I'd like for use to step back for a moment and let the charts speak for themselves as to what the second quarter of '03 may bring. We'll examine the two most critical areas of the economy under the microscope of the charts along with the key moving averages and then we can decide what the near future is likely to bring. I believe the conclusions, in most market segments reviewed here, are fairly obvious and any straight-minded person should be able to figure out from the following evidence what is likely to happen using these key indicators.

Real Estate

Let's start with the housing sector, the first of the two critical leading indicators for the economy. Just how big is the real estate "bubble"? Pretty big by most accounts. But there is some question as to whether the real estate market, which is still humming, has seen its peak in terms of *price* relative to volume of sales. You've probably read something of this in a series of articles posted recently on some well-known financial web sites. Regardless of whether or not sales prices have peaked is inconsequential; what matters is that volumes are still quite brisk and are actually increasing in some quarters of the housing market.

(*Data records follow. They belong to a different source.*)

-- ==== Sys2Proof/Config.lean ====
section
/-! DEFINITION. The parameters of the block, 00_scope.md R8. The fixed ones are constants; the one argument,
`OK_STATES`, is the type `OkStates`, a value of which every `State` holds (log 4). -/

namespace Sys2Proof.Config

/-- `HEADER_SIZE`, bytes of a frame header. -/
@[simp] abbrev HEADER_SIZE : Nat := 7

/-- `MAX_PAYLOAD`, bytes. -/
@[simp] abbrev MAX_PAYLOAD : Nat := 252

/-- `STATE_REQ`, the `state` byte of every request. -/
@[simp] abbrev STATE_REQ : Byte := 0xFD#8

/-- `CRC_POLY_REFLECTED`, 0x31 bit-reversed (R130). -/
@[simp] abbrev CRC_POLY_REFLECTED : Byte := 0x8C#8

/-- `CRC_INIT` (R131). -/
@[simp] abbrev CRC_INIT : Byte := 0x00#8

/-- `FB_SIZE`, bytes of the frame buffer: 7 + 255 (R32). -/
@[simp] abbrev FB_SIZE : Nat := 262

/-- `PB_SIZE`, bytes of the payload buffer: `MAX_PAYLOAD` (R33). -/
@[simp] abbrev PB_SIZE : Nat := 252

/-- `V_COUNT`, registers of the value file (R31). -/
@[simp] abbrev V_COUNT : Nat := 252

/-- `OK_STATES` (R8, R98): the set of accepted `state` bytes. It always holds 0x00, so only the other members
are listed; a `state` byte is accepted when it is 0x00 or listed (`okState`, Machine/Ops.lean). -/
structure OkStates where
  /-- The accepted codes beside 0x00. -/
  extra : List Byte
  deriving DecidableEq, Repr

/-- The default {0x00, 0xFD} of R8 (decision D10). -/
def defaultOkStates : OkStates := ⟨[0xFD#8]⟩

end Sys2Proof.Config
end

The real estate bubble (if you will permit me to use that term) is really a product of clever advertisement on the part of the real estate industry. Mortgages are being pushed the way Internet stocks were touted a few years ago. Advertisements for low-interest loans for big ticket items, including housing, are just as common as credit card promotionals used to be. It has always amazed me that the great salesmen of this nation have always been able to capitalize on interest rates in a big way. For instance, when interest rates are high the banks are able to bring in lots of money from the public by advertising savings accounts and CDs. When abnormally low (as they are now) then real estate and auto loans are touted. Either way, the banks win and someone stands to make a lot of money. Such is the case with the present low-interest situation in regard to the real estate market.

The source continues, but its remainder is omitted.